**ASSIGNED TASK:**
Your job with the data below is to output exactly the lines from the one holding "def State.recBytes (s" down to the one holding "def State.hornCheck (s", both included, and no others.
── MATERIALS PROVIDED
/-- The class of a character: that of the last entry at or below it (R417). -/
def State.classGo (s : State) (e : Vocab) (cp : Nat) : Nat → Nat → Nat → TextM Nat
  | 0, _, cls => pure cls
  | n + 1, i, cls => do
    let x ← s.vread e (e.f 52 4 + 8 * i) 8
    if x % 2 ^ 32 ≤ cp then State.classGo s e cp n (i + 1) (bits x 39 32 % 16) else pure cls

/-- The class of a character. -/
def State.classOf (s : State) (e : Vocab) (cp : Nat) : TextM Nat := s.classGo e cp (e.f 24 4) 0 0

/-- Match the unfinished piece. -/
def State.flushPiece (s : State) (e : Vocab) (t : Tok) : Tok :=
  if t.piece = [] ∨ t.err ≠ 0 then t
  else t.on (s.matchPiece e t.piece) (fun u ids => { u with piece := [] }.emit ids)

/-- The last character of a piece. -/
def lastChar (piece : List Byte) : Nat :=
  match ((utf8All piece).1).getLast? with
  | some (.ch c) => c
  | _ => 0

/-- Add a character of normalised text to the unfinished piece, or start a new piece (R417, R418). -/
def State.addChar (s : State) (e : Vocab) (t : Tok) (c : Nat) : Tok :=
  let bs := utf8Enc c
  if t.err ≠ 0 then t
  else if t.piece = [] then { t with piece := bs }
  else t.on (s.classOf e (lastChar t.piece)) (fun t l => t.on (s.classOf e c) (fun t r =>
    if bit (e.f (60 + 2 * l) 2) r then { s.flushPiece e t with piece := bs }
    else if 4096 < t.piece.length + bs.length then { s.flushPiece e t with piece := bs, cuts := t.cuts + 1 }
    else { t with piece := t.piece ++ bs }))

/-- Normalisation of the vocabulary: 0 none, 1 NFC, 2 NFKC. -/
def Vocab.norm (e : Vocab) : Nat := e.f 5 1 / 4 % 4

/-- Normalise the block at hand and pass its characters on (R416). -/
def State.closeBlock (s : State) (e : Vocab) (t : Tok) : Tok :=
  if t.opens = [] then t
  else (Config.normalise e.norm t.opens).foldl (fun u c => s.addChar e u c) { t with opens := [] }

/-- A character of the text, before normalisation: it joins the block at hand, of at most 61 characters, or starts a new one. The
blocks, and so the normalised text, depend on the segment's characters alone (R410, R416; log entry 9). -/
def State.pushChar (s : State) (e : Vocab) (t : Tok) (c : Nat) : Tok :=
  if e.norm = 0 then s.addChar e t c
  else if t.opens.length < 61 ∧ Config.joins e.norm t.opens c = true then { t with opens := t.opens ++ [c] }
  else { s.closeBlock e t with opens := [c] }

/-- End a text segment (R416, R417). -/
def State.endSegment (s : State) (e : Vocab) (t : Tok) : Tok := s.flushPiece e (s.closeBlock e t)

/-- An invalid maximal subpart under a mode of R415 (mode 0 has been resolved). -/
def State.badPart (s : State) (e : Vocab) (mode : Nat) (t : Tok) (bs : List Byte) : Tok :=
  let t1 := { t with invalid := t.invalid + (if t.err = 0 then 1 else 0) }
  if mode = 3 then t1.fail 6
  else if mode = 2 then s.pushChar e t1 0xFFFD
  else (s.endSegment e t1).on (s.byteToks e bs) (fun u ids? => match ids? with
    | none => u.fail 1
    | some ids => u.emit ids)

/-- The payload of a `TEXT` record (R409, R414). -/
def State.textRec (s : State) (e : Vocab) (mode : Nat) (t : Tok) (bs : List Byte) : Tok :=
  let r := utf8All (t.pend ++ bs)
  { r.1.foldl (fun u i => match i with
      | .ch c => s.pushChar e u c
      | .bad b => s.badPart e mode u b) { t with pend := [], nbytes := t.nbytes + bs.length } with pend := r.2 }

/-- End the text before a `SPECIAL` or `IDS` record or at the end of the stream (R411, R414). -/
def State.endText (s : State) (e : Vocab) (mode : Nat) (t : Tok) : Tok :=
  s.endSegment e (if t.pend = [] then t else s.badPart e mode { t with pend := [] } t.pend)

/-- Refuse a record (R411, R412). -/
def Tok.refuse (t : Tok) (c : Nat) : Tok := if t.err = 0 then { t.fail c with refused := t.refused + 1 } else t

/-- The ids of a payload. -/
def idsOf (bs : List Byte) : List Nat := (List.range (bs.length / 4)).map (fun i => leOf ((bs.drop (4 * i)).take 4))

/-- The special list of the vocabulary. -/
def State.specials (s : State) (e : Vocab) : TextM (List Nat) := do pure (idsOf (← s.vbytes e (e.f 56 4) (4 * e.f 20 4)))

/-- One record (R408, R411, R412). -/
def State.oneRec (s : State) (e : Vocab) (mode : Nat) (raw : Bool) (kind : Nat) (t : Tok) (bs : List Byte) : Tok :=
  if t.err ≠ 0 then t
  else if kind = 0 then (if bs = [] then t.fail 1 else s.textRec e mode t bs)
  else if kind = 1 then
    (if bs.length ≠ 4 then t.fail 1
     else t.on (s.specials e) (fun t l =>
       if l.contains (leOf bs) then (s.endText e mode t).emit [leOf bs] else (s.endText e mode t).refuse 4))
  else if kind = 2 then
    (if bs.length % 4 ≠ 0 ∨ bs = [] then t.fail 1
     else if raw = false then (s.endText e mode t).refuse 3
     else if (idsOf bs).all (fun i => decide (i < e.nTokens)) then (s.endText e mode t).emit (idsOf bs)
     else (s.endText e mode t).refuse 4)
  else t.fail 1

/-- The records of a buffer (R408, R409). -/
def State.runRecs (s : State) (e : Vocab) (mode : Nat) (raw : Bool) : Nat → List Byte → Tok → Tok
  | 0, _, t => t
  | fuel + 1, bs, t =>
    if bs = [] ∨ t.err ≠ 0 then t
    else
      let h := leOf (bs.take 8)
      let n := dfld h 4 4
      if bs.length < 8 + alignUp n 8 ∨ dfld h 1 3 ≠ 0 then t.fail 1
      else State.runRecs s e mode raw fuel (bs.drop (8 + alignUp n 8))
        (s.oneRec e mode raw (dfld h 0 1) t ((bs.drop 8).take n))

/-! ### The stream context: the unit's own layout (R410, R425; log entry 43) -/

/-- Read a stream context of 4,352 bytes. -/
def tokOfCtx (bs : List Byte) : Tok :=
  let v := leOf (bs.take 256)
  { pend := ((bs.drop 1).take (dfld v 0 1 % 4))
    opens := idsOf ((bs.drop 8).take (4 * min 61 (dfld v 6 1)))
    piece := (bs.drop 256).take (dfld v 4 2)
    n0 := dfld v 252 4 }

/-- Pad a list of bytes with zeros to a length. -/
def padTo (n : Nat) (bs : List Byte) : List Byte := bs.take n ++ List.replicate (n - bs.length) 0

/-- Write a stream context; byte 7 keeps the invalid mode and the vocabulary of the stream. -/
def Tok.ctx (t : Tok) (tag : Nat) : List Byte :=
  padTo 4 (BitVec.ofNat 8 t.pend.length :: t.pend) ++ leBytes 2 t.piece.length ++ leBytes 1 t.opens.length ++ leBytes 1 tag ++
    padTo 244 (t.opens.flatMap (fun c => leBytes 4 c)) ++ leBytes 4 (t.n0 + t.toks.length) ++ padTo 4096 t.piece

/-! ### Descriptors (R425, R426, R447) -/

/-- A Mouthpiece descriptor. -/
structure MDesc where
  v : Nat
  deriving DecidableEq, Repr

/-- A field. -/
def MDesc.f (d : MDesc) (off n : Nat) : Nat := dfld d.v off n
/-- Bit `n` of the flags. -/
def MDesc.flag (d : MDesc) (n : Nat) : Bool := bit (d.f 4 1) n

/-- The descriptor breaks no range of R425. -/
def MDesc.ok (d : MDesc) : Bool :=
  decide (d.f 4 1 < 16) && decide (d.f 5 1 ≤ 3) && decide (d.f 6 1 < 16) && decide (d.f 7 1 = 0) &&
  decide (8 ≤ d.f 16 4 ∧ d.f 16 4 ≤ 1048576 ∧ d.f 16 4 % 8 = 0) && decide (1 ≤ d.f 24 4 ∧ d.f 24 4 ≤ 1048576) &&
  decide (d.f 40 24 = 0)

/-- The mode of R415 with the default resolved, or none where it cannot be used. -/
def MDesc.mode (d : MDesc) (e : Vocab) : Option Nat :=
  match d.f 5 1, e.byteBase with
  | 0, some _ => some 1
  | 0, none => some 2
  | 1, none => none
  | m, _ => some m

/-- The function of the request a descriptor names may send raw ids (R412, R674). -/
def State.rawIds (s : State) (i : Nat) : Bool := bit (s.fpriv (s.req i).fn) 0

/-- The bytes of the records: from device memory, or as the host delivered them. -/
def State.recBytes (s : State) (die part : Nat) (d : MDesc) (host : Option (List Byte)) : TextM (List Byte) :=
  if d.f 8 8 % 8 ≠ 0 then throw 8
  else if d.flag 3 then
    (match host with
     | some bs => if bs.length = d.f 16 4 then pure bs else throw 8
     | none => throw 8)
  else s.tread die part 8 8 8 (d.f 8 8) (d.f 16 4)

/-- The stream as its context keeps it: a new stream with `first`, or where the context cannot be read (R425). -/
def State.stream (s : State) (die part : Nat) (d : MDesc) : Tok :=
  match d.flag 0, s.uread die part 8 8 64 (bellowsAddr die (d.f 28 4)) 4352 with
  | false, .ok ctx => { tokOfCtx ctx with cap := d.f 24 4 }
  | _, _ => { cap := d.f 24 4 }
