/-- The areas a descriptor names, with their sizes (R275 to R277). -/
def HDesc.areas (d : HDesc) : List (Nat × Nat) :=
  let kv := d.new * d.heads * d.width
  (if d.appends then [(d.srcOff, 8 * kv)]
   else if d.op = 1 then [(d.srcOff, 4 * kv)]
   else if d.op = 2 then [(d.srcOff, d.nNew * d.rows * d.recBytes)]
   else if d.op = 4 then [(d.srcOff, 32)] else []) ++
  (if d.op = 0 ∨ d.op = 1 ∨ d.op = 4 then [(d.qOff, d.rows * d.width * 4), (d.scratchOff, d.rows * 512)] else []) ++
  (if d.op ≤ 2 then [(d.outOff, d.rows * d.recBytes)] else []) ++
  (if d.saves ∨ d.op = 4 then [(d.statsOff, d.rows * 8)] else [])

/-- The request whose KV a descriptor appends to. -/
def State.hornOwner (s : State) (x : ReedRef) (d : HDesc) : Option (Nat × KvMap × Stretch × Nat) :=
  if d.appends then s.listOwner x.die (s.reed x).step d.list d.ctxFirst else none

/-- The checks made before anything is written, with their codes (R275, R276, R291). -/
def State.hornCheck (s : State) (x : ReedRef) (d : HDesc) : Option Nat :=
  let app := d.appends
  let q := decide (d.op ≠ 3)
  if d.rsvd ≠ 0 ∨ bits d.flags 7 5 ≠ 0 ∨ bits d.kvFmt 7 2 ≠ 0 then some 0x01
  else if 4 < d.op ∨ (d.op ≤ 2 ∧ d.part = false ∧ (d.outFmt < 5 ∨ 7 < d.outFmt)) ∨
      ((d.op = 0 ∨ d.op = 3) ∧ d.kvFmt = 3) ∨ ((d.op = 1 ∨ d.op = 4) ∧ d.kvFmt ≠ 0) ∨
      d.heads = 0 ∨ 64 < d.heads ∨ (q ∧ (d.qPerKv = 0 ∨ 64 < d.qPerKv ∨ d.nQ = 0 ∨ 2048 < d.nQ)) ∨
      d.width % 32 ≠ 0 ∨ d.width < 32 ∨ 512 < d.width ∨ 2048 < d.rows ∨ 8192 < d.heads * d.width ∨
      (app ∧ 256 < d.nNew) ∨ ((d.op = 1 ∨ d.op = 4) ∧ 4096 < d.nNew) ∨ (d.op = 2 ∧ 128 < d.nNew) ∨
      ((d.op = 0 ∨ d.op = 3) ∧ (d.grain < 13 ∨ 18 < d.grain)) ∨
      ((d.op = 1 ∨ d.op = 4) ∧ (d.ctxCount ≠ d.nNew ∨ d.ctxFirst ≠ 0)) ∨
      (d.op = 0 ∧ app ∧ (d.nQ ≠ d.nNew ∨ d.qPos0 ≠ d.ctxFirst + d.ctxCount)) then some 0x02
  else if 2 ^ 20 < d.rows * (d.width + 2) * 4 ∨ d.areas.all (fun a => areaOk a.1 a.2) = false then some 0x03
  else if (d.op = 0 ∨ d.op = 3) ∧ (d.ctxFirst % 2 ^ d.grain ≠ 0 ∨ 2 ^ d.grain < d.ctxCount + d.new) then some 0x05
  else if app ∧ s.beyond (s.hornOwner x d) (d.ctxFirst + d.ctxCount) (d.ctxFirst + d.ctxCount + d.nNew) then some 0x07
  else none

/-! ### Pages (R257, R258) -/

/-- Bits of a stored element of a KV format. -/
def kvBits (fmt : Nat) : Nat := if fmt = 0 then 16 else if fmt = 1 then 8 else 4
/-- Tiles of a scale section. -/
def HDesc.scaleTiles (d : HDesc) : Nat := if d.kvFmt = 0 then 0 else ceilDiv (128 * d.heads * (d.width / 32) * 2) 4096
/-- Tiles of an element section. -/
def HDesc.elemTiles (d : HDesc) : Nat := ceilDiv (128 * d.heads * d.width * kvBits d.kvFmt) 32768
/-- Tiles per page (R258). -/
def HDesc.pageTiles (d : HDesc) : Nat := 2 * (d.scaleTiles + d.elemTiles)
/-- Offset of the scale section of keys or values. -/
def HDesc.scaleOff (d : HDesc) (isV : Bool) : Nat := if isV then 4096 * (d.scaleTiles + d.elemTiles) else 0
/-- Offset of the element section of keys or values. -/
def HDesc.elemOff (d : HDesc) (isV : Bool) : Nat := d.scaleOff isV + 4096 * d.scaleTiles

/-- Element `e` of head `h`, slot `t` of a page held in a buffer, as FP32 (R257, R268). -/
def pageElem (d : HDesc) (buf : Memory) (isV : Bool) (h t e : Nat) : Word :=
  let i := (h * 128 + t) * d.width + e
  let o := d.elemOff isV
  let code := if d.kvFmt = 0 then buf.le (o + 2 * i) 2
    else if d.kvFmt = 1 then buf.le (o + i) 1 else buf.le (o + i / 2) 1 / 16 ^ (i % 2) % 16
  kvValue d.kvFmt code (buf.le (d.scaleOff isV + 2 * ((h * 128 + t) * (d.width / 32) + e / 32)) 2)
────
**ANSWER SECTION:**
def State.recBytes (s : State) (die part : Nat) (d : MDesc) (host : Option (List Byte)) : TextM (List Byte) :=
  if d.f 8 8 % 8 ≠ 0 then throw 8
  else if d.flag 3 then
    (match host with
     | some bs => if bs.length = d.f 16 4 then pure bs else throw 8
     | none => throw 8)
  else s.tread die part 8 8 8 (d.f 8 8) (d.f 16 4)

/-- The stream as its context keeps it: a new stream with `first`, or where the context cannot be read (R425). -/
def State.stream (s : State) (die part : Nat) (d : MDesc) : Tok :=
  match d.flag 0, s.uread die part 8 8 64 (bellowsAddr die (d.f 28 4)) 4352 with
  | false, .ok ctx => { tokOfCtx ctx with cap := d.f 24 4 }
  | _, _ => { cap := d.f 24 4 }
/-- The areas a descriptor names, with their sizes (R275 to R277). -/
def HDesc.areas (d : HDesc) : List (Nat × Nat) :=
  let kv := d.new * d.heads * d.width
  (if d.appends then [(d.srcOff, 8 * kv)]
   else if d.op = 1 then [(d.srcOff, 4 * kv)]
   else if d.op = 2 then [(d.srcOff, d.nNew * d.rows * d.recBytes)]
   else if d.op = 4 then [(d.srcOff, 32)] else []) ++
  (if d.op = 0 ∨ d.op = 1 ∨ d.op = 4 then [(d.qOff, d.rows * d.width * 4), (d.scratchOff, d.rows * 512)] else []) ++
  (if d.op ≤ 2 then [(d.outOff, d.rows * d.recBytes)] else []) ++
  (if d.saves ∨ d.op = 4 then [(d.statsOff, d.rows * 8)] else [])

/-- The request whose KV a descriptor appends to. -/
def State.hornOwner (s : State) (x : ReedRef) (d : HDesc) : Option (Nat × KvMap × Stretch × Nat) :=
  if d.appends then s.listOwner x.die (s.reed x).step d.list d.ctxFirst else none

/-- The checks made before anything is written, with their codes (R275, R276, R291). -/
def State.hornCheck (s : State) (x : ReedRef) (d : HDesc) : Option Nat :=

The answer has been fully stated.